Exercise objective
Each entry needs to appear again, retyped exactly as it is below.
┌─ Supplied information
/-- Settles O4: the class of a word, if it has one, is the name under which the decoder refuses it. -/
theorem invalidWordsAreExactlyTheListed : Obligations.InvalidWordsAreExactlyTheListed := by
  unfold Obligations.InvalidWordsAreExactlyTheListed
  intro w
  have anyClass : (∃ e, decode w = .error e) ↔ wellFormedWord w = false := by
    simp only [decode_error_iff, wellFormedWord_eq_false_iff]
  exact ⟨anyClass, decode_error_iff, decode_error_iff, decode_error_iff, decode_error_iff, decode_error_iff⟩

end Sys2Proof
end

section
/-!
What an instruction does, said once (41 to 47): the error that stops it, if one does, and the state it leaves if none
does. PC on entry reads a + 2 (40_step.md R93).
-/

namespace Sys2Proof.Machine

/-- The error of instruction `i` executed from `s` (60_exceptions.md R183..R185): only five instructions have one. -/
def faultOf (i : Instr) (s : State) : Option Fault :=
  match i with
  | .call _ => if 16 ≤ s.depth then some (.stackOverflow s.instrAddr) else none
  | .ret => if s.depth = 0 then some (.stackUnderflow s.instrAddr) else none
  | .ldB _ => if 0xFFF < s.i.toNat + 2 then some (.outOfBoundsAccess (max s.i.toNat 0x1000)) else none
  | .stRegs x | .ldRegs x =>
    if 0xFFF < s.i.toNat + x.toNat then some (.outOfBoundsAccess (max s.i.toNat 0x1000)) else none
  | _ => none

/-- The state that instruction `i` leaves when no error stops it, as named updates of `s`. -/
def effect (i : Instr) (s : State) : State :=
  match i with
  | .jp nnn => s.setPc nnn.toWord
  | .call nnn => (s.push s.pc).setPc nnn.toWord
  | .ret => (s.setStack s.stack.tail).setPc (s.stack.headD s.pc)
  | .jpV0 nnn => s.setPc (s.jumpOffsetTarget nnn)
  | .seImm x nn => s.setPc (if s.getV x = nn then s.pc + 2 else s.pc)
  | .sneImm x nn => s.setPc (if s.getV x = nn then s.pc else s.pc + 2)
  | .seReg x y => s.setPc (if s.getV x = s.getV y then s.pc + 2 else s.pc)
  | .sneReg x y => s.setPc (if s.getV x = s.getV y then s.pc else s.pc + 2)
  | .ldImm x nn => s.setV x nn
  | .addImm x nn => s.setV x (s.getV x + nn)
  | .ldReg x y => s.setV x (s.getV y)
  | .orReg x y => s.setV x (s.getV x ||| s.getV y)
  | .andReg x y => s.setV x (s.getV x &&& s.getV y)
  | .xorReg x y => s.setV x (s.getV x ^^^ s.getV y)
  | .addReg x y => s.setResultFlag x (s.getV x + s.getV y) (carryFlag (s.getV x) (s.getV y))
  | .subReg x y => s.setResultFlag x (s.getV x - s.getV y) (noBorrowFlag (s.getV x) (s.getV y))
  | .shr x _ => s.setResultFlag x (s.getV x >>> 1) (shiftOutRight (s.getV x))
  | .subn x y => s.setResultFlag x (s.getV y - s.getV x) (noBorrowFlag (s.getV y) (s.getV x))
  | .shl x _ => s.setResultFlag x (s.getV x <<< 1) (shiftOutLeft (s.getV x))
  | .rnd x nn => rndWith (Config.drawByte s.draws) x nn s
  | .ldI nnn => s.setI nnn.toWord
  | .addI x => s.setI (s.i + (s.getV x).toWord)
  | .ldF x => s.setI (fontAddress (s.lowNibble x))
  | .ldB x => s.setMem (s.mem.setBytes s.i.toNat (bcdDigits (s.getV x)))
  | .stRegs x => s.setMem (s.mem.setBytes s.i.toNat (s.regBlock x))
  | .ldRegs x => { s with v := loadBlock s.mem s.i.toNat (x.toNat + 1) s.v }
  | .cls => s.setDisp Grid.clear
  | .drw x y n =>
    (s.setDisp (drawSprite s.disp (s.spriteX x) (s.spriteY y) (s.spriteRows n)).1).setFlag
      (drawSprite s.disp (s.spriteX x) (s.spriteY y) (s.spriteRows n)).2
  | .skp x => s.setPc (if s.getKey (s.lowNibble x) then s.pc + 2 else s.pc)
  | .sknp x => s.setPc (if s.getKey (s.lowNibble x) then s.pc else s.pc + 2)
  | .ldKey x => (s.setKw (.wait x)).setPc s.instrAddr
  | .setDt x => s.setDt (s.getV x)
  | .setSt x => s.setSt (s.getV x)
  | .getDt x => s.setV x s.dt

variable {i : Instr} {s t : State}

/-- A register block or three digits that reach beyond 0xFFF stop the instruction, else it goes on (R55). -/
theorem ite_rangeOutside (k : Nat) (r : Result) :
    (if s.rangeOutside k then s.raiseOutside else r) =
      if 0xFFF < s.i.toNat + k then .fault (.outOfBoundsAccess (max s.i.toNat 0x1000)) else r := by
  simp only [State.rangeOutside_iff]; rfl

/-- A guarded error as a guarded answer. -/
theorem elim_guard (c : Prop) [Decidable c] (e : Fault) (r : State) :
    (if c then some e else none).elim (.next r) .fault = if c then (.fault e : Result) else .next r := by
  split <;> rfl

/-- AN INSTRUCTION, as its error or its effect. -/
theorem exec_eq (i : Instr) (s : State) : exec i s = (faultOf i s).elim (.next (effect i s)) .fault := by
  cases i with
  | call => simp only [exec, execCall, faultOf, elim_guard]; rfl
  | ret => cases h : s.stack <;> simp [exec, execRet, faultOf, effect, State.depth, raise, h]
  | ldB | stRegs | ldRegs =>
    simp only [exec, execLdB, execStRegs, execLdRegs, faultOf, ite_rangeOutside, elim_guard]; rfl
  | seImm | sneImm | seReg | sneReg =>
    simp [exec, execSeImm, execSneImm, execSeReg, execSneReg, skipIf_eq, faultOf, effect]
  | skp x | sknp x =>
    simp only [exec, execSkp, execSknp, skipIf_eq]
    cases h : s.getKey (s.lowNibble x) <;> simp [faultOf, effect, h]
  | _ => rfl

/-- An instruction goes on exactly if no error stops it, and then to its effect. -/
theorem exec_eq_next_iff : exec i s = .next t ↔ faultOf i s = none ∧ t = effect i s := by
  rw [exec_eq]
  cases faultOf i s <;> simp [eq_comm]

/-- An instruction that no error stops goes to its effect. -/
theorem exec_next (goesOn : faultOf i s = none) : exec i s = .next (effect i s) :=
  exec_eq_next_iff.mpr ⟨goesOn, rfl⟩

/-- An instruction fails exactly with its error. -/
theorem exec_eq_fault_iff {e : Fault} : exec i s = .fault e ↔ faultOf i s = some e := by
  rw [exec_eq]
  cases faultOf i s <;> simp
└─
Response to the exercise
/-- Settles O4: the class of a word, if it has one, is the name under which the decoder refuses it. -/
theorem invalidWordsAreExactlyTheListed : Obligations.InvalidWordsAreExactlyTheListed := by
  unfold Obligations.InvalidWordsAreExactlyTheListed
  intro w
  have anyClass : (∃ e, decode w = .error e) ↔ wellFormedWord w = false := by
    simp only [decode_error_iff, wellFormedWord_eq_false_iff]
  exact ⟨anyClass, decode_error_iff, decode_error_iff, decode_error_iff, decode_error_iff, decode_error_iff⟩

end Sys2Proof
end

section
/-!
What an instruction does, said once (41 to 47): the error that stops it, if one does, and the state it leaves if none
does. PC on entry reads a + 2 (40_step.md R93).
-/

namespace Sys2Proof.Machine

/-- The error of instruction `i` executed from `s` (60_exceptions.md R183..R185): only five instructions have one. -/
def faultOf (i : Instr) (s : State) : Option Fault :=
  match i with
  | .call _ => if 16 ≤ s.depth then some (.stackOverflow s.instrAddr) else none
  | .ret => if s.depth = 0 then some (.stackUnderflow s.instrAddr) else none
  | .ldB _ => if 0xFFF < s.i.toNat + 2 then some (.outOfBoundsAccess (max s.i.toNat 0x1000)) else none
  | .stRegs x | .ldRegs x =>
    if 0xFFF < s.i.toNat + x.toNat then some (.outOfBoundsAccess (max s.i.toNat 0x1000)) else none
  | _ => none

/-- The state that instruction `i` leaves when no error stops it, as named updates of `s`. -/
def effect (i : Instr) (s : State) : State :=
  match i with
  | .jp nnn => s.setPc nnn.toWord
  | .call nnn => (s.push s.pc).setPc nnn.toWord
  | .ret => (s.setStack s.stack.tail).setPc (s.stack.headD s.pc)
  | .jpV0 nnn => s.setPc (s.jumpOffsetTarget nnn)
  | .seImm x nn => s.setPc (if s.getV x = nn then s.pc + 2 else s.pc)
  | .sneImm x nn => s.setPc (if s.getV x = nn then s.pc else s.pc + 2)
  | .seReg x y => s.setPc (if s.getV x = s.getV y then s.pc + 2 else s.pc)
  | .sneReg x y => s.setPc (if s.getV x = s.getV y then s.pc else s.pc + 2)
  | .ldImm x nn => s.setV x nn
  | .addImm x nn => s.setV x (s.getV x + nn)
  | .ldReg x y => s.setV x (s.getV y)
  | .orReg x y => s.setV x (s.getV x ||| s.getV y)
  | .andReg x y => s.setV x (s.getV x &&& s.getV y)
  | .xorReg x y => s.setV x (s.getV x ^^^ s.getV y)
  | .addReg x y => s.setResultFlag x (s.getV x + s.getV y) (carryFlag (s.getV x) (s.getV y))
  | .subReg x y => s.setResultFlag x (s.getV x - s.getV y) (noBorrowFlag (s.getV x) (s.getV y))
  | .shr x _ => s.setResultFlag x (s.getV x >>> 1) (shiftOutRight (s.getV x))
  | .subn x y => s.setResultFlag x (s.getV y - s.getV x) (noBorrowFlag (s.getV y) (s.getV x))
  | .shl x _ => s.setResultFlag x (s.getV x <<< 1) (shiftOutLeft (s.getV x))
  | .rnd x nn => rndWith (Config.drawByte s.draws) x nn s
  | .ldI nnn => s.setI nnn.toWord
  | .addI x => s.setI (s.i + (s.getV x).toWord)
  | .ldF x => s.setI (fontAddress (s.lowNibble x))
  | .ldB x => s.setMem (s.mem.setBytes s.i.toNat (bcdDigits (s.getV x)))
  | .stRegs x => s.setMem (s.mem.setBytes s.i.toNat (s.regBlock x))
  | .ldRegs x => { s with v := loadBlock s.mem s.i.toNat (x.toNat + 1) s.v }
  | .cls => s.setDisp Grid.clear
  | .drw x y n =>
    (s.setDisp (drawSprite s.disp (s.spriteX x) (s.spriteY y) (s.spriteRows n)).1).setFlag
      (drawSprite s.disp (s.spriteX x) (s.spriteY y) (s.spriteRows n)).2
  | .skp x => s.setPc (if s.getKey (s.lowNibble x) then s.pc + 2 else s.pc)
  | .sknp x => s.setPc (if s.getKey (s.lowNibble x) then s.pc else s.pc + 2)
  | .ldKey x => (s.setKw (.wait x)).setPc s.instrAddr
  | .setDt x => s.setDt (s.getV x)
  | .setSt x => s.setSt (s.getV x)
  | .getDt x => s.setV x s.dt

variable {i : Instr} {s t : State}

/-- A register block or three digits that reach beyond 0xFFF stop the instruction, else it goes on (R55). -/
theorem ite_rangeOutside (k : Nat) (r : Result) :
    (if s.rangeOutside k then s.raiseOutside else r) =
      if 0xFFF < s.i.toNat + k then .fault (.outOfBoundsAccess (max s.i.toNat 0x1000)) else r := by
  simp only [State.rangeOutside_iff]; rfl

/-- A guarded error as a guarded answer. -/
theorem elim_guard (c : Prop) [Decidable c] (e : Fault) (r : State) :
    (if c then some e else none).elim (.next r) .fault = if c then (.fault e : Result) else .next r := by
  split <;> rfl

/-- AN INSTRUCTION, as its error or its effect. -/
theorem exec_eq (i : Instr) (s : State) : exec i s = (faultOf i s).elim (.next (effect i s)) .fault := by
  cases i with
  | call => simp only [exec, execCall, faultOf, elim_guard]; rfl
  | ret => cases h : s.stack <;> simp [exec, execRet, faultOf, effect, State.depth, raise, h]
  | ldB | stRegs | ldRegs =>
    simp only [exec, execLdB, execStRegs, execLdRegs, faultOf, ite_rangeOutside, elim_guard]; rfl
  | seImm | sneImm | seReg | sneReg =>
    simp [exec, execSeImm, execSneImm, execSeReg, execSneReg, skipIf_eq, faultOf, effect]
  | skp x | sknp x =>
    simp only [exec, execSkp, execSknp, skipIf_eq]
    cases h : s.getKey (s.lowNibble x) <;> simp [faultOf, effect, h]
  | _ => rfl

/-- An instruction goes on exactly if no error stops it, and then to its effect. -/
theorem exec_eq_next_iff : exec i s = .next t ↔ faultOf i s = none ∧ t = effect i s := by
  rw [exec_eq]
  cases faultOf i s <;> simp [eq_comm]

/-- An instruction that no error stops goes to its effect. -/
theorem exec_next (goesOn : faultOf i s = none) : exec i s = .next (effect i s) :=
  exec_eq_next_iff.mpr ⟨goesOn, rfl⟩

/-- An instruction fails exactly with its error. -/
theorem exec_eq_fault_iff {e : Fault} : exec i s = .fault e ↔ faultOf i s = some e := by
  rw [exec_eq]
  cases faultOf i s <;> simp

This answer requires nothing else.